Data Analysis 2.0
What happens to traditional data analysis in the world of the web?
The World Wide Web can be thought of as one very large database, with information distributed in loosely-connected nodes across a wide array of systems. Compare this to the historically structured world of the relational database management system (RDBMS), where data is neatly managed in tables and columns in a relatively closed environment.
The relational data analysis community has developed a wide array of tools and techniques to help manage and understand the information stored in these systems: entity-relationship (ER) models, naming standards, data dictionaries, corporate data review communities, just to name a few. What happens to the rigour and procedures established by the “old school” data community with the arrival of new technologies such as XML, HTML, and RDF? Has true data analysis been lost with these new arrivals? Or have the core principles of data management been transferred and transformed into these new technologies to provide similar or improved levels of service to the business to provide accurate, relevant, and timely information?
The following sections describe the similarities between traditional relational database modelling techniques and the newer web-based approaches, such as RDF (Resource Description Framework) which can be considered a data model for information on the World Wide Web. We’ll explore the similarities and differences between the technologies and discuss whether the net change is positive or negative for institutions seeking “reliable and understandable information”.
What’s the same?
In very simple terms, an RDF model for the web can be considered as the equivalent of the ER (Entity-Relationship) model for the RDBMS. Let’s look at a simple example. Consider the fact that “The book was written by Jane Doe.” In a traditional ER model, this information would be expressed as shown in Figure 1:
An RDF graph of the same concept would be represented as in Figure 2:
This RDF graph represents a node for the subject “book”, a node for the object “author”, and an arc/line for the predicate relationship between them. This should be fairly straightforward to anyone familiar with basic data modelling techniques (or basic English sentence structure for that matter).
The goal of both an ER model and an RDF graph is to provide a human-readable picture that can then be translated into machine-readable format. Where a physical model in the relational database world can create DDL (data definition language) to execute on a database, an RDF graph can be translated into “triples” where each node and predicate is represented by a URI (uniform resource identifier) which provides the location of the information on the web network. For example, the above graph would become the triple shown in Figure 3, below:
As RDF is based upon the same core concepts of set theory and relational algebra, there are some foundational similarities in the technologies that an individual versed in the fundamentals of data management should easily understand.
While there are many similarities between ER modelling and RDF, there are some core differences as well—both technical and philosophical. In the traditional world of data modelling, the ER model can be a nearly sacred artefact. It is closely controlled by a group of data architects who carefully analyze each relationship for its correct syntax, cardinality, business definition, etc. On the logical or business side, interviews are conducted with a variety of stakeholders to provide the definition and context for each data construct and the relationships between data. On the physical side, changes are closely controlled, as the addition of a single column/field in a database can affect a large number of downstream operational systems.

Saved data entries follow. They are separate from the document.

-- ==== Sys2Proof/Decode.lean ====
section
/-! DEFINITION. The decoder and, after it, the encoder, both from the opcode map of R139. The decoder is total on any bytes
and rejects by name (R137, R140); no length depends on anything but the opcode (R120). -/

namespace Sys2Proof

open Sys2Proof.Machine (wordOf loByte hiByte)

/-- Why a sequence of bytes is no instruction. -/
inductive DecodeError where
  /-- The opcode is one of the 105 undocumented values (R137). -/
  | undocumented (op : Byte)
  /-- There are fewer bytes than the opcode's length asks for (R140). -/
  | truncated
  deriving DecidableEq, Repr

/-- One documented cell of the opcode map (R139): the opcode byte, its addressing mode, and the instruction it makes of
its first and second operand bytes (those the mode does not have are ignored). -/
structure OpcodeRow where
  opcode : Nat
  mode : Mode
  make : Byte → Byte → Instr

/-- Row 0 of the map of R139. -/
def opcodeRow0 : List OpcodeRow := [
  ⟨0x00, .imp, fun _ _ => .brk⟩,
  ⟨0x01, .izx, fun b1 _ => .oraIzx b1⟩,
  ⟨0x05, .zp, fun b1 _ => .oraZp b1⟩,
  ⟨0x06, .zp, fun b1 _ => .aslZp b1⟩,
  ⟨0x08, .imp, fun _ _ => .php⟩,
  ⟨0x09, .imm, fun b1 _ => .oraImm b1⟩,
  ⟨0x0A, .acc, fun _ _ => .aslAcc⟩,
  ⟨0x0D, .abs, fun b1 b2 => .oraAbs (wordOf b2 b1)⟩,
  ⟨0x0E, .abs, fun b1 b2 => .aslAbs (wordOf b2 b1)⟩]

/-- Row 1 of the map of R139. -/
def opcodeRow1 : List OpcodeRow := [
  ⟨0x10, .rel, fun b1 _ => .bpl b1⟩,
  ⟨0x11, .izy, fun b1 _ => .oraIzy b1⟩,
  ⟨0x15, .zpx, fun b1 _ => .oraZpx b1⟩,
  ⟨0x16, .zpx, fun b1 _ => .aslZpx b1⟩,
  ⟨0x18, .imp, fun _ _ => .clc⟩,
  ⟨0x19, .aby, fun b1 b2 => .oraAby (wordOf b2 b1)⟩,
  ⟨0x1D, .abx, fun b1 b2 => .oraAbx (wordOf b2 b1)⟩,
  ⟨0x1E, .abx, fun b1 b2 => .aslAbx (wordOf b2 b1)⟩]

/-- Row 2 of the map of R139. -/
def opcodeRow2 : List OpcodeRow := [
  ⟨0x20, .abs, fun b1 b2 => .jsr (wordOf b2 b1)⟩,
  ⟨0x21, .izx, fun b1 _ => .andIzx b1⟩,
  ⟨0x24, .zp, fun b1 _ => .bitZp b1⟩,
  ⟨0x25, .zp, fun b1 _ => .andZp b1⟩,
  ⟨0x26, .zp, fun b1 _ => .rolZp b1⟩,
  ⟨0x28, .imp, fun _ _ => .plp⟩,
  ⟨0x29, .imm, fun b1 _ => .andImm b1⟩,
  ⟨0x2A, .acc, fun _ _ => .rolAcc⟩,
  ⟨0x2C, .abs, fun b1 b2 => .bitAbs (wordOf b2 b1)⟩,
  ⟨0x2D, .abs, fun b1 b2 => .andAbs (wordOf b2 b1)⟩,
  ⟨0x2E, .abs, fun b1 b2 => .rolAbs (wordOf b2 b1)⟩]

/-- Row 3 of the map of R139. -/
def opcodeRow3 : List OpcodeRow := [
  ⟨0x30, .rel, fun b1 _ => .bmi b1⟩,
  ⟨0x31, .izy, fun b1 _ => .andIzy b1⟩,
  ⟨0x35, .zpx, fun b1 _ => .andZpx b1⟩,
  ⟨0x36, .zpx, fun b1 _ => .rolZpx b1⟩,
  ⟨0x38, .imp, fun _ _ => .sec⟩,
  ⟨0x39, .aby, fun b1 b2 => .andAby (wordOf b2 b1)⟩,
  ⟨0x3D, .abx, fun b1 b2 => .andAbx (wordOf b2 b1)⟩,
  ⟨0x3E, .abx, fun b1 b2 => .rolAbx (wordOf b2 b1)⟩]

/-- Row 4 of the map of R139. -/
def opcodeRow4 : List OpcodeRow := [
  ⟨0x40, .imp, fun _ _ => .rti⟩,
  ⟨0x41, .izx, fun b1 _ => .eorIzx b1⟩,
  ⟨0x45, .zp, fun b1 _ => .eorZp b1⟩,
  ⟨0x46, .zp, fun b1 _ => .lsrZp b1⟩,
  ⟨0x48, .imp, fun _ _ => .pha⟩,
  ⟨0x49, .imm, fun b1 _ => .eorImm b1⟩,
  ⟨0x4A, .acc, fun _ _ => .lsrAcc⟩,
  ⟨0x4C, .abs, fun b1 b2 => .jmpAbs (wordOf b2 b1)⟩,
  ⟨0x4D, .abs, fun b1 b2 => .eorAbs (wordOf b2 b1)⟩,
  ⟨0x4E, .abs, fun b1 b2 => .lsrAbs (wordOf b2 b1)⟩]

/-- Row 5 of the map of R139. -/
def opcodeRow5 : List OpcodeRow := [
  ⟨0x50, .rel, fun b1 _ => .bvc b1⟩,
  ⟨0x51, .izy, fun b1 _ => .eorIzy b1⟩,
  ⟨0x55, .zpx, fun b1 _ => .eorZpx b1⟩,
  ⟨0x56, .zpx, fun b1 _ => .lsrZpx b1⟩,
  ⟨0x58, .imp, fun _ _ => .cli⟩,
  ⟨0x59, .aby, fun b1 b2 => .eorAby (wordOf b2 b1)⟩,
  ⟨0x5D, .abx, fun b1 b2 => .eorAbx (wordOf b2 b1)⟩,
  ⟨0x5E, .abx, fun b1 b2 => .lsrAbx (wordOf b2 b1)⟩]

/-- Row 6 of the map of R139. -/
def opcodeRow6 : List OpcodeRow := [
  ⟨0x60, .imp, fun _ _ => .rts⟩,
  ⟨0x61, .izx, fun b1 _ => .adcIzx b1⟩,
  ⟨0x65, .zp, fun b1 _ => .adcZp b1⟩,
  ⟨0x66, .zp, fun b1 _ => .rorZp b1⟩,
  ⟨0x68, .imp, fun _ _ => .pla⟩,
  ⟨0x69, .imm, fun b1 _ => .adcImm b1⟩,
  ⟨0x6A, .acc, fun _ _ => .rorAcc⟩,
  ⟨0x6C, .ind, fun b1 b2 => .jmpInd (wordOf b2 b1)⟩,
  ⟨0x6D, .abs, fun b1 b2 => .adcAbs (wordOf b2 b1)⟩,
  ⟨0x6E, .abs, fun b1 b2 => .rorAbs (wordOf b2 b1)⟩]

/-- Row 7 of the map of R139. -/
def opcodeRow7 : List OpcodeRow := [
  ⟨0x70, .rel, fun b1 _ => .bvs b1⟩,
  ⟨0x71, .izy, fun b1 _ => .adcIzy b1⟩,
  ⟨0x75, .zpx, fun b1 _ => .adcZpx b1⟩,
  ⟨0x76, .zpx, fun b1 _ => .rorZpx b1⟩,
  ⟨0x78, .imp, fun _ _ => .sei⟩,
  ⟨0x79, .aby, fun b1 b2 => .adcAby (wordOf b2 b1)⟩,
  ⟨0x7D, .abx, fun b1 b2 => .adcAbx (wordOf b2 b1)⟩,
  ⟨0x7E, .abx, fun b1 b2 => .rorAbx (wordOf b2 b1)⟩]

/-- Row 8 of the map of R139. -/
def opcodeRow8 : List OpcodeRow := [
  ⟨0x81, .izx, fun b1 _ => .staIzx b1⟩,
  ⟨0x84, .zp, fun b1 _ => .styZp b1⟩,
  ⟨0x85, .zp, fun b1 _ => .staZp b1⟩,
  ⟨0x86, .zp, fun b1 _ => .stxZp b1⟩,
  ⟨0x88, .imp, fun _ _ => .dey⟩,
  ⟨0x8A, .imp, fun _ _ => .txa⟩,
  ⟨0x8C, .abs, fun b1 b2 => .styAbs (wordOf b2 b1)⟩,
  ⟨0x8D, .abs, fun b1 b2 => .staAbs (wordOf b2 b1)⟩,
  ⟨0x8E, .abs, fun b1 b2 => .stxAbs (wordOf b2 b1)⟩]

/-- Row 9 of the map of R139. -/
def opcodeRow9 : List OpcodeRow := [
  ⟨0x90, .rel, fun b1 _ => .bcc b1⟩,
  ⟨0x91, .izy, fun b1 _ => .staIzy b1⟩,
  ⟨0x94, .zpx, fun b1 _ => .styZpx b1⟩,
  ⟨0x95, .zpx, fun b1 _ => .staZpx b1⟩,
  ⟨0x96, .zpy, fun b1 _ => .stxZpy b1⟩,
  ⟨0x98, .imp, fun _ _ => .tya⟩,
  ⟨0x99, .aby, fun b1 b2 => .staAby (wordOf b2 b1)⟩,
  ⟨0x9A, .imp, fun _ _ => .txs⟩,
  ⟨0x9D, .abx, fun b1 b2 => .staAbx (wordOf b2 b1)⟩]

/-- Row A of the map of R139. -/
def opcodeRowA : List OpcodeRow := [
  ⟨0xA0, .imm, fun b1 _ => .ldyImm b1⟩,
  ⟨0xA1, .izx, fun b1 _ => .ldaIzx b1⟩,
  ⟨0xA2, .imm, fun b1 _ => .ldxImm b1⟩,
  ⟨0xA4, .zp, fun b1 _ => .ldyZp b1⟩,
  ⟨0xA5, .zp, fun b1 _ => .ldaZp b1⟩,
  ⟨0xA6, .zp, fun b1 _ => .ldxZp b1⟩,
  ⟨0xA8, .imp, fun _ _ => .tay⟩,
  ⟨0xA9, .imm, fun b1 _ => .ldaImm b1⟩,
  ⟨0xAA, .imp, fun _ _ => .tax⟩,
  ⟨0xAC, .abs, fun b1 b2 => .ldyAbs (wordOf b2 b1)⟩,
  ⟨0xAD, .abs, fun b1 b2 => .ldaAbs (wordOf b2 b1)⟩,
  ⟨0xAE, .abs, fun b1 b2 => .ldxAbs (wordOf b2 b1)⟩]

/-- Row B of the map of R139. -/
def opcodeRowB : List OpcodeRow := [
  ⟨0xB0, .rel, fun b1 _ => .bcs b1⟩,
  ⟨0xB1, .izy, fun b1 _ => .ldaIzy b1⟩,
  ⟨0xB4, .zpx, fun b1 _ => .ldyZpx b1⟩,
  ⟨0xB5, .zpx, fun b1 _ => .ldaZpx b1⟩,
  ⟨0xB6, .zpy, fun b1 _ => .ldxZpy b1⟩,
  ⟨0xB8, .imp, fun _ _ => .clv⟩,
  ⟨0xB9, .aby, fun b1 b2 => .ldaAby (wordOf b2 b1)⟩,
  ⟨0xBA, .imp, fun _ _ => .tsx⟩,
  ⟨0xBC, .abx, fun b1 b2 => .ldyAbx (wordOf b2 b1)⟩,
  ⟨0xBD, .abx, fun b1 b2 => .ldaAbx (wordOf b2 b1)⟩,
  ⟨0xBE, .aby, fun b1 b2 => .ldxAby (wordOf b2 b1)⟩]

/-- Row C of the map of R139. -/
def opcodeRowC : List OpcodeRow := [
  ⟨0xC0, .imm, fun b1 _ => .cpyImm b1⟩,
  ⟨0xC1, .izx, fun b1 _ => .cmpIzx b1⟩,
  ⟨0xC4, .zp, fun b1 _ => .cpyZp b1⟩,
  ⟨0xC5, .zp, fun b1 _ => .cmpZp b1⟩,
  ⟨0xC6, .zp, fun b1 _ => .decZp b1⟩,
  ⟨0xC8, .imp, fun _ _ => .iny⟩,
  ⟨0xC9, .imm, fun b1 _ => .cmpImm b1⟩,
  ⟨0xCA, .imp, fun _ _ => .dex⟩,
  ⟨0xCC, .abs, fun b1 b2 => .cpyAbs (wordOf b2 b1)⟩,
  ⟨0xCD, .abs, fun b1 b2 => .cmpAbs (wordOf b2 b1)⟩,
  ⟨0xCE, .abs, fun b1 b2 => .decAbs (wordOf b2 b1)⟩]

/-- Row D of the map of R139. -/
def opcodeRowD : List OpcodeRow := [
  ⟨0xD0, .rel, fun b1 _ => .bne b1⟩,
  ⟨0xD1, .izy, fun b1 _ => .cmpIzy b1⟩,
  ⟨0xD5, .zpx, fun b1 _ => .cmpZpx b1⟩,
  ⟨0xD6, .zpx, fun b1 _ => .decZpx b1⟩,
  ⟨0xD8, .imp, fun _ _ => .cld⟩,
  ⟨0xD9, .aby, fun b1 b2 => .cmpAby (wordOf b2 b1)⟩,
  ⟨0xDD, .abx, fun b1 b2 => .cmpAbx (wordOf b2 b1)⟩,
  ⟨0xDE, .abx, fun b1 b2 => .decAbx (wordOf b2 b1)⟩]

/-- Row E of the map of R139. -/
def opcodeRowE : List OpcodeRow := [
  ⟨0xE0, .imm, fun b1 _ => .cpxImm b1⟩,
  ⟨0xE1, .izx, fun b1 _ => .sbcIzx b1⟩,
  ⟨0xE4, .zp, fun b1 _ => .cpxZp b1⟩,
  ⟨0xE5, .zp, fun b1 _ => .sbcZp b1⟩,
  ⟨0xE6, .zp, fun b1 _ => .incZp b1⟩,
  ⟨0xE8, .imp, fun _ _ => .inx⟩,
  ⟨0xE9, .imm, fun b1 _ => .sbcImm b1⟩,
  ⟨0xEA, .imp, fun _ _ => .nop⟩,
  ⟨0xEC, .abs, fun b1 b2 => .cpxAbs (wordOf b2 b1)⟩,
  ⟨0xED, .abs, fun b1 b2 => .sbcAbs (wordOf b2 b1)⟩,
  ⟨0xEE, .abs, fun b1 b2 => .incAbs (wordOf b2 b1)⟩]

/-- Row F of the map of R139. -/
def opcodeRowF : List OpcodeRow := [
  ⟨0xF0, .rel, fun b1 _ => .beq b1⟩,
  ⟨0xF1, .izy, fun b1 _ => .sbcIzy b1⟩,
  ⟨0xF5, .zpx, fun b1 _ => .sbcZpx b1⟩,
  ⟨0xF6, .zpx, fun b1 _ => .incZpx b1⟩,
  ⟨0xF8, .imp, fun _ _ => .sed⟩,
  ⟨0xF9, .aby, fun b1 b2 => .sbcAby (wordOf b2 b1)⟩,
  ⟨0xFD, .abx, fun b1 b2 => .sbcAbx (wordOf b2 b1)⟩,
  ⟨0xFE, .abx, fun b1 b2 => .incAbx (wordOf b2 b1)⟩]

/-- The whole opcode map of R139: 151 documented opcodes. -/
def opcodeRows : List OpcodeRow :=
  opcodeRow0 ++ opcodeRow1 ++ opcodeRow2 ++ opcodeRow3 ++
  opcodeRow4 ++ opcodeRow5 ++ opcodeRow6 ++ opcodeRow7 ++
  opcodeRow8 ++ opcodeRow9 ++ opcodeRowA ++ opcodeRowB ++
  opcodeRowC ++ opcodeRowD ++ opcodeRowE ++ opcodeRowF

/-- The row of an opcode byte, `none` for the 105 undocumented values (R137). -/
def findRow (op : Byte) : Option OpcodeRow :=
  opcodeRows.find? fun r => r.opcode == op.toNat

/-- How many operand bytes follow an opcode; `none` for an undocumented value (R120, R123, R137). -/
def operandCount (op : Byte) : Option Nat :=
  (findRow op).map fun r => r.mode.operands

/-- Reads one instruction off the front of a list of bytes and answers it with the rest (R121, R140). -/
def decode : List Byte → Except DecodeError (Instr × List Byte)
  | [] => .error .truncated
  | op :: rest =>
    match findRow op with
    | none => .error (.undocumented op)
    | some row =>
      match row.mode.operands, rest with
      | 0, rest => .ok (row.make 0 0, rest)
      | 1, b1 :: rest => .ok (row.make b1 0, rest)
      | 2, b1 :: b2 :: rest => .ok (row.make b1 b2, rest)
      | _, _ => .error .truncated

/-- The instruction of an opcode byte and the two bytes after it, whatever its length (R140). -/
def decodeBytes (op b1 b2 : Byte) : Option Instr :=
  match decode [op, b1, b2] with
  | .ok (i, _) => some i
  | .error _ => none

/-- The instruction the decoder reads from the opcode-table word `w` of `nbits` bits: bit 0 is the least significant bit of
the opcode byte, the second byte is bits 15..8, the third bits 23..16, and the bits from `nbits` on are 0. -/
def decodeTableWord (nbits w : Nat) : Option Instr :=
  decodeBytes (BitVec.ofNat 8 (w % 2 ^ nbits)) (BitVec.ofNat 8 (w % 2 ^ nbits / 256))
    (BitVec.ofNat 8 (w % 2 ^ nbits / 65536))

/-- The bytes of an instruction (R120, R139): the opcode, then the operand bytes, an address low byte first (R130). -/
def encode : Instr → List Byte
  | .brk => [0x00#8]
  | .oraIzx z => [0x01#8, z]
  | .oraZp z => [0x05#8, z]
  | .aslZp z => [0x06#8, z]
  | .php => [0x08#8]
  | .oraImm v => [0x09#8, v]
  | .aslAcc => [0x0A#8]
  | .oraAbs a => [0x0D#8, loByte a, hiByte a]
  | .aslAbs a => [0x0E#8, loByte a, hiByte a]
  | .bpl d => [0x10#8, d]
  | .oraIzy z => [0x11#8, z]
  | .oraZpx z => [0x15#8, z]
  | .aslZpx z => [0x16#8, z]
  | .clc => [0x18#8]
  | .oraAby a => [0x19#8, loByte a, hiByte a]
  | .oraAbx a => [0x1D#8, loByte a, hiByte a]
  | .aslAbx a => [0x1E#8, loByte a, hiByte a]
  | .jsr a => [0x20#8, loByte a, hiByte a]
  | .andIzx z => [0x21#8, z]
  | .bitZp z => [0x24#8, z]
  | .andZp z => [0x25#8, z]
  | .rolZp z => [0x26#8, z]
  | .plp => [0x28#8]
  | .andImm v => [0x29#8, v]
  | .rolAcc => [0x2A#8]
  | .bitAbs a => [0x2C#8, loByte a, hiByte a]
  | .andAbs a => [0x2D#8, loByte a, hiByte a]
  | .rolAbs a => [0x2E#8, loByte a, hiByte a]
  | .bmi d => [0x30#8, d]
  | .andIzy z => [0x31#8, z]
  | .andZpx z => [0x35#8, z]
  | .rolZpx z => [0x36#8, z]
  | .sec => [0x38#8]
  | .andAby a => [0x39#8, loByte a, hiByte a]
  | .andAbx a => [0x3D#8, loByte a, hiByte a]
  | .rolAbx a => [0x3E#8, loByte a, hiByte a]
  | .rti => [0x40#8]
  | .eorIzx z => [0x41#8, z]
  | .eorZp z => [0x45#8, z]
  | .lsrZp z => [0x46#8, z]
  | .pha => [0x48#8]
  | .eorImm v => [0x49#8, v]
  | .lsrAcc => [0x4A#8]
  | .jmpAbs a => [0x4C#8, loByte a, hiByte a]
  | .eorAbs a => [0x4D#8, loByte a, hiByte a]
  | .lsrAbs a => [0x4E#8, loByte a, hiByte a]
  | .bvc d => [0x50#8, d]
  | .eorIzy z => [0x51#8, z]
  | .eorZpx z => [0x55#8, z]
  | .lsrZpx z => [0x56#8, z]
  | .cli => [0x58#8]
  | .eorAby a => [0x59#8, loByte a, hiByte a]
  | .eorAbx a => [0x5D#8, loByte a, hiByte a]
  | .lsrAbx a => [0x5E#8, loByte a, hiByte a]
  | .rts => [0x60#8]
  | .adcIzx z => [0x61#8, z]
  | .adcZp z => [0x65#8, z]
  | .rorZp z => [0x66#8, z]
  | .pla => [0x68#8]
  | .adcImm v => [0x69#8, v]
  | .rorAcc => [0x6A#8]
  | .jmpInd a => [0x6C#8, loByte a, hiByte a]
  | .adcAbs a => [0x6D#8, loByte a, hiByte a]
  | .rorAbs a => [0x6E#8, loByte a, hiByte a]
  | .bvs d => [0x70#8, d]
  | .adcIzy z => [0x71#8, z]
  | .adcZpx z => [0x75#8, z]
  | .rorZpx z => [0x76#8, z]
  | .sei => [0x78#8]
  | .adcAby a => [0x79#8, loByte a, hiByte a]
  | .adcAbx a => [0x7D#8, loByte a, hiByte a]
  | .rorAbx a => [0x7E#8, loByte a, hiByte a]
  | .staIzx z => [0x81#8, z]
  | .styZp z => [0x84#8, z]
  | .staZp z => [0x85#8, z]
  | .stxZp z => [0x86#8, z]
  | .dey => [0x88#8]
  | .txa => [0x8A#8]
  | .styAbs a => [0x8C#8, loByte a, hiByte a]
  | .staAbs a => [0x8D#8, loByte a, hiByte a]
  | .stxAbs a => [0x8E#8, loByte a, hiByte a]
  | .bcc d => [0x90#8, d]
  | .staIzy z => [0x91#8, z]
  | .styZpx z => [0x94#8, z]
  | .staZpx z => [0x95#8, z]
  | .stxZpy z => [0x96#8, z]
  | .tya => [0x98#8]
  | .staAby a => [0x99#8, loByte a, hiByte a]
  | .txs => [0x9A#8]
  | .staAbx a => [0x9D#8, loByte a, hiByte a]
  | .ldyImm v => [0xA0#8, v]
  | .ldaIzx z => [0xA1#8, z]
  | .ldxImm v => [0xA2#8, v]
  | .ldyZp z => [0xA4#8, z]
  | .ldaZp z => [0xA5#8, z]
  | .ldxZp z => [0xA6#8, z]
  | .tay => [0xA8#8]
  | .ldaImm v => [0xA9#8, v]
  | .tax => [0xAA#8]
  | .ldyAbs a => [0xAC#8, loByte a, hiByte a]
  | .ldaAbs a => [0xAD#8, loByte a, hiByte a]
  | .ldxAbs a => [0xAE#8, loByte a, hiByte a]
  | .bcs d => [0xB0#8, d]
  | .ldaIzy z => [0xB1#8, z]
  | .ldyZpx z => [0xB4#8, z]
  | .ldaZpx z => [0xB5#8, z]
  | .ldxZpy z => [0xB6#8, z]
  | .clv => [0xB8#8]
  | .ldaAby a => [0xB9#8, loByte a, hiByte a]
  | .tsx => [0xBA#8]
  | .ldyAbx a => [0xBC#8, loByte a, hiByte a]
  | .ldaAbx a => [0xBD#8, loByte a, hiByte a]
  | .ldxAby a => [0xBE#8, loByte a, hiByte a]
  | .cpyImm v => [0xC0#8, v]
  | .cmpIzx z => [0xC1#8, z]
  | .cpyZp z => [0xC4#8, z]
  | .cmpZp z => [0xC5#8, z]
  | .decZp z => [0xC6#8, z]
  | .iny => [0xC8#8]
  | .cmpImm v => [0xC9#8, v]
  | .dex => [0xCA#8]
  | .cpyAbs a => [0xCC#8, loByte a, hiByte a]
  | .cmpAbs a => [0xCD#8, loByte a, hiByte a]
  | .decAbs a => [0xCE#8, loByte a, hiByte a]
  | .bne d => [0xD0#8, d]
  | .cmpIzy z => [0xD1#8, z]
  | .cmpZpx z => [0xD5#8, z]
  | .decZpx z => [0xD6#8, z]
  | .cld => [0xD8#8]
  | .cmpAby a => [0xD9#8, loByte a, hiByte a]
  | .cmpAbx a => [0xDD#8, loByte a, hiByte a]
  | .decAbx a => [0xDE#8, loByte a, hiByte a]
  | .cpxImm v => [0xE0#8, v]
  | .sbcIzx z => [0xE1#8, z]
  | .cpxZp z => [0xE4#8, z]
  | .sbcZp z => [0xE5#8, z]
  | .incZp z => [0xE6#8, z]
  | .inx => [0xE8#8]
  | .sbcImm v => [0xE9#8, v]
  | .nop => [0xEA#8]
  | .cpxAbs a => [0xEC#8, loByte a, hiByte a]
  | .sbcAbs a => [0xED#8, loByte a, hiByte a]
  | .incAbs a => [0xEE#8, loByte a, hiByte a]
  | .beq d => [0xF0#8, d]
  | .sbcIzy z => [0xF1#8, z]
  | .sbcZpx z => [0xF5#8, z]
  | .incZpx z => [0xF6#8, z]
  | .sed => [0xF8#8]
  | .sbcAby a => [0xF9#8, loByte a, hiByte a]
  | .sbcAbx a => [0xFD#8, loByte a, hiByte a]
  | .incAbx a => [0xFE#8, loByte a, hiByte a]

end Sys2Proof
end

The World Wide Web has a looser structure—again, both technically and philosophically. Its physical structure consists of an “anything-to-anything” networked relationship of nodes, rather than the structured format of tables and columns in the RDBMS. The creation of links to relevant information is the core driver here. As such, relationships are considered first-class constructs; in that they are represented by their own URI, not dependent solely on the parent/child data objects as in the ER world. And, in the spirit of the Web 2.0, they can be created by anyone—no longer do developers and architects need to wait for the model or schema to be created by and/or approved by a central team. This flexibility allows additional relationships to be created by those with different needs, viewpoints, and perspectives. For example, the shipping department may be more concerned about the book’s weight than its author, and a “has weight of” predicate can be easily added to refer to this additional data about the object.
The Net Result?
A very simplistic comparison then, between the RDBMS and RDF worlds (and this is simplistic—this article is by no means intended as a deep or comprehensive technical comparison) is that of flexibility over control. The traditional rigour of extensive analysis and discussion around a data model brought with it an increased confidence in the accuracy and clarity of an organization’s data. Or did it? How many traditional data analysis projects have failed after years of effort? Why is it so difficult to get consensus and buy-in on common data definitions? Perhaps a better solution is the “2.0” approach of allowing users to create their own data relationship definitions, as in the RDF method. This is the “Wikipedia problem” [possibly – I hope not - exemplified by some of the references I’ve added to this article – Ed]. Will allowing data consumers to “speak for themselves” create chaos or a more accurate and complete definition?
As the semantic web effort gains buy-in and acceptance, there will be more case histories on which to base our decision. One problem to date is that much of the technology still remains in the hands of technical architects and developers. Until RDF becomes more easily accessible to business users, it will be hard to determine whether the “power to the people” approach to data management is a successful one. We have certainly made information accessible to the average business consumer—can we now make it more relevant and understandable? This really does remain to be seen.
Donna Burbank is Director, Enterprise Modelling and Architecture Solutions at Embarcadero Technologies.